Collected data entries:
- - - - - - -
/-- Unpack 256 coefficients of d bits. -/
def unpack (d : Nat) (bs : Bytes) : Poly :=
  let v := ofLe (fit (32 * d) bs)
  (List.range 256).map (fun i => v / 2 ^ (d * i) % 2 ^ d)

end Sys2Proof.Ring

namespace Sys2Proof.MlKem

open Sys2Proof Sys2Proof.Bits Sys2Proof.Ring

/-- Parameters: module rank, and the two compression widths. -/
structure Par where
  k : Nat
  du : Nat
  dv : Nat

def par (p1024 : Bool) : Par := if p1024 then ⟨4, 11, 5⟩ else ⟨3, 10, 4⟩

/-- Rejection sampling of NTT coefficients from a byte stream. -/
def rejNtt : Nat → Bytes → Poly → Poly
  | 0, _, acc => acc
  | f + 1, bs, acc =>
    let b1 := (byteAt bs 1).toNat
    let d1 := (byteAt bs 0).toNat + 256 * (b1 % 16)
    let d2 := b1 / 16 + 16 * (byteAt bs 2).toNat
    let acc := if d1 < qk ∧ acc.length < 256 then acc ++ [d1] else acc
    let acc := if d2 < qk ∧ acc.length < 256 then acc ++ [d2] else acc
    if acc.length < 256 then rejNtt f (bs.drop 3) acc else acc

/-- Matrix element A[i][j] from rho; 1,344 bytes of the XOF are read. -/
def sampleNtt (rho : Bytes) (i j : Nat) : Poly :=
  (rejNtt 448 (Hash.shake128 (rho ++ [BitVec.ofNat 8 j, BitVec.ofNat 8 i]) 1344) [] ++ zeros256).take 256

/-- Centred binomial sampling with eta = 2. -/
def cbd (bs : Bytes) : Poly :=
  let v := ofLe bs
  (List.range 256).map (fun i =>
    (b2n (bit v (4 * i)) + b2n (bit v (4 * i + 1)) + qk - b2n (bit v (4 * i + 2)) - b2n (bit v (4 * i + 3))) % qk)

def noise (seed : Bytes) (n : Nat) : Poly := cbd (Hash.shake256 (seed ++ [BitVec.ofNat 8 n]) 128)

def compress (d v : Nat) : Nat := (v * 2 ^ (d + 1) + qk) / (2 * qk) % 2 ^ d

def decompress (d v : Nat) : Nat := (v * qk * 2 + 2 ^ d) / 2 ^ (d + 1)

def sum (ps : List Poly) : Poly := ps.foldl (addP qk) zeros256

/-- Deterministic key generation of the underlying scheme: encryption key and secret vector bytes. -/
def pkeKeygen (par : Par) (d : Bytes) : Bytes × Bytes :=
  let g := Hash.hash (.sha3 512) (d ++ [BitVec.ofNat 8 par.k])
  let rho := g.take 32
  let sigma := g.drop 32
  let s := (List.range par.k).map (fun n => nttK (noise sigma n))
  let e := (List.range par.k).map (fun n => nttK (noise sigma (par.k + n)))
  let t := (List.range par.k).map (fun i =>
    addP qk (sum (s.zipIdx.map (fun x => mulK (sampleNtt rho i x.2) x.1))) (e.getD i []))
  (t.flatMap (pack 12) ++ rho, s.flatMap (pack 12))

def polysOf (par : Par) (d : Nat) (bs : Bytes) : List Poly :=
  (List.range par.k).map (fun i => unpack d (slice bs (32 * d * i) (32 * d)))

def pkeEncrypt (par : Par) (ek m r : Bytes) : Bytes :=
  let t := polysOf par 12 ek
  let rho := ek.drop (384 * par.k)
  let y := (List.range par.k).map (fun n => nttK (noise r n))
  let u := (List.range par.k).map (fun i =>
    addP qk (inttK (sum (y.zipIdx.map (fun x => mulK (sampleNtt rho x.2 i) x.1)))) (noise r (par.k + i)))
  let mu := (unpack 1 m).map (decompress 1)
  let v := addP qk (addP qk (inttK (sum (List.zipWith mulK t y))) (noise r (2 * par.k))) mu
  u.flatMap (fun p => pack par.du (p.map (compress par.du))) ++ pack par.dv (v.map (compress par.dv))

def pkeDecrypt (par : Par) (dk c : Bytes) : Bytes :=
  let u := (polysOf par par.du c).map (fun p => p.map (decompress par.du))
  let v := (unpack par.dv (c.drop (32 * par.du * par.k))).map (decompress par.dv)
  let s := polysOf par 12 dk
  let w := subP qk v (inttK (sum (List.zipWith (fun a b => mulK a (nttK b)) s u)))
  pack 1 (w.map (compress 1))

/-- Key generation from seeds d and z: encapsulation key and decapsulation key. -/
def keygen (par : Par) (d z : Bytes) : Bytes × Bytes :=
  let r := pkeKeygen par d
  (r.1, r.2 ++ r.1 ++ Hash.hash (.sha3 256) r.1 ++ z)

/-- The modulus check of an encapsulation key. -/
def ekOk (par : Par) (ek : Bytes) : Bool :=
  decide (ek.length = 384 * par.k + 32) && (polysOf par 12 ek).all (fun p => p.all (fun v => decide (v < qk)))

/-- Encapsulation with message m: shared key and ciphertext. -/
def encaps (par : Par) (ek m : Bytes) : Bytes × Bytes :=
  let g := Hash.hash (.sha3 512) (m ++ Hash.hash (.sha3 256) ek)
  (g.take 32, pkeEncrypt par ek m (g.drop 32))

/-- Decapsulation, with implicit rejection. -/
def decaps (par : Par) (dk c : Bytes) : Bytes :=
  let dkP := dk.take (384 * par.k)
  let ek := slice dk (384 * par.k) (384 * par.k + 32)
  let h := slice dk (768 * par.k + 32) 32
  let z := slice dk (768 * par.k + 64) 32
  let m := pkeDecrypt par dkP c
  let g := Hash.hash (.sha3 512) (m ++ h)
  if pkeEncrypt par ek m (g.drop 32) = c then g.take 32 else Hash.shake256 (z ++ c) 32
- - - - - - -
_WHAT IS NEEDED_:
All entries are to be reproduced verbatim, with none omitted.

_RESPONSE BELOW_:
/-- Unpack 256 coefficients of d bits. -/
def unpack (d : Nat) (bs : Bytes) : Poly :=
  let v := ofLe (fit (32 * d) bs)
  (List.range 256).map (fun i => v / 2 ^ (d * i) % 2 ^ d)

end Sys2Proof.Ring

namespace Sys2Proof.MlKem

open Sys2Proof Sys2Proof.Bits Sys2Proof.Ring

/-- Parameters: module rank, and the two compression widths. -/
structure Par where
  k : Nat
  du : Nat
  dv : Nat

def par (p1024 : Bool) : Par := if p1024 then ⟨4, 11, 5⟩ else ⟨3, 10, 4⟩

/-- Rejection sampling of NTT coefficients from a byte stream. -/
def rejNtt : Nat → Bytes → Poly → Poly
  | 0, _, acc => acc
  | f + 1, bs, acc =>
    let b1 := (byteAt bs 1).toNat
    let d1 := (byteAt bs 0).toNat + 256 * (b1 % 16)
    let d2 := b1 / 16 + 16 * (byteAt bs 2).toNat
    let acc := if d1 < qk ∧ acc.length < 256 then acc ++ [d1] else acc
    let acc := if d2 < qk ∧ acc.length < 256 then acc ++ [d2] else acc
    if acc.length < 256 then rejNtt f (bs.drop 3) acc else acc

/-- Matrix element A[i][j] from rho; 1,344 bytes of the XOF are read. -/
def sampleNtt (rho : Bytes) (i j : Nat) : Poly :=
  (rejNtt 448 (Hash.shake128 (rho ++ [BitVec.ofNat 8 j, BitVec.ofNat 8 i]) 1344) [] ++ zeros256).take 256

/-- Centred binomial sampling with eta = 2. -/
def cbd (bs : Bytes) : Poly :=
  let v := ofLe bs
  (List.range 256).map (fun i =>
    (b2n (bit v (4 * i)) + b2n (bit v (4 * i + 1)) + qk - b2n (bit v (4 * i + 2)) - b2n (bit v (4 * i + 3))) % qk)

def noise (seed : Bytes) (n : Nat) : Poly := cbd (Hash.shake256 (seed ++ [BitVec.ofNat 8 n]) 128)

def compress (d v : Nat) : Nat := (v * 2 ^ (d + 1) + qk) / (2 * qk) % 2 ^ d

def decompress (d v : Nat) : Nat := (v * qk * 2 + 2 ^ d) / 2 ^ (d + 1)

def sum (ps : List Poly) : Poly := ps.foldl (addP qk) zeros256

/-- Deterministic key generation of the underlying scheme: encryption key and secret vector bytes. -/
def pkeKeygen (par : Par) (d : Bytes) : Bytes × Bytes :=
  let g := Hash.hash (.sha3 512) (d ++ [BitVec.ofNat 8 par.k])
  let rho := g.take 32
  let sigma := g.drop 32
  let s := (List.range par.k).map (fun n => nttK (noise sigma n))
  let e := (List.range par.k).map (fun n => nttK (noise sigma (par.k + n)))
  let t := (List.range par.k).map (fun i =>
    addP qk (sum (s.zipIdx.map (fun x => mulK (sampleNtt rho i x.2) x.1))) (e.getD i []))
  (t.flatMap (pack 12) ++ rho, s.flatMap (pack 12))

def polysOf (par : Par) (d : Nat) (bs : Bytes) : List Poly :=
  (List.range par.k).map (fun i => unpack d (slice bs (32 * d * i) (32 * d)))

def pkeEncrypt (par : Par) (ek m r : Bytes) : Bytes :=
  let t := polysOf par 12 ek
  let rho := ek.drop (384 * par.k)
  let y := (List.range par.k).map (fun n => nttK (noise r n))
  let u := (List.range par.k).map (fun i =>
    addP qk (inttK (sum (y.zipIdx.map (fun x => mulK (sampleNtt rho x.2 i) x.1)))) (noise r (par.k + i)))
  let mu := (unpack 1 m).map (decompress 1)
  let v := addP qk (addP qk (inttK (sum (List.zipWith mulK t y))) (noise r (2 * par.k))) mu
  u.flatMap (fun p => pack par.du (p.map (compress par.du))) ++ pack par.dv (v.map (compress par.dv))

def pkeDecrypt (par : Par) (dk c : Bytes) : Bytes :=
  let u := (polysOf par par.du c).map (fun p => p.map (decompress par.du))
  let v := (unpack par.dv (c.drop (32 * par.du * par.k))).map (decompress par.dv)
  let s := polysOf par 12 dk
  let w := subP qk v (inttK (sum (List.zipWith (fun a b => mulK a (nttK b)) s u)))
  pack 1 (w.map (compress 1))

/-- Key generation from seeds d and z: encapsulation key and decapsulation key. -/
def keygen (par : Par) (d z : Bytes) : Bytes × Bytes :=
  let r := pkeKeygen par d
  (r.1, r.2 ++ r.1 ++ Hash.hash (.sha3 256) r.1 ++ z)

/-- The modulus check of an encapsulation key. -/
def ekOk (par : Par) (ek : Bytes) : Bool :=
  decide (ek.length = 384 * par.k + 32) && (polysOf par 12 ek).all (fun p => p.all (fun v => decide (v < qk)))

/-- Encapsulation with message m: shared key and ciphertext. -/
def encaps (par : Par) (ek m : Bytes) : Bytes × Bytes :=
  let g := Hash.hash (.sha3 512) (m ++ Hash.hash (.sha3 256) ek)
  (g.take 32, pkeEncrypt par ek m (g.drop 32))

/-- Decapsulation, with implicit rejection. -/
def decaps (par : Par) (dk c : Bytes) : Bytes :=
  let dkP := dk.take (384 * par.k)
  let ek := slice dk (384 * par.k) (384 * par.k + 32)
  let h := slice dk (768 * par.k + 32) 32
  let z := slice dk (768 * par.k + 64) 32
  let m := pkeDecrypt par dkP c
  let g := Hash.hash (.sha3 512) (m ++ h)
  if pkeEncrypt par ek m (g.drop 32) = c then g.take 32 else Hash.shake256 (z ++ c) 32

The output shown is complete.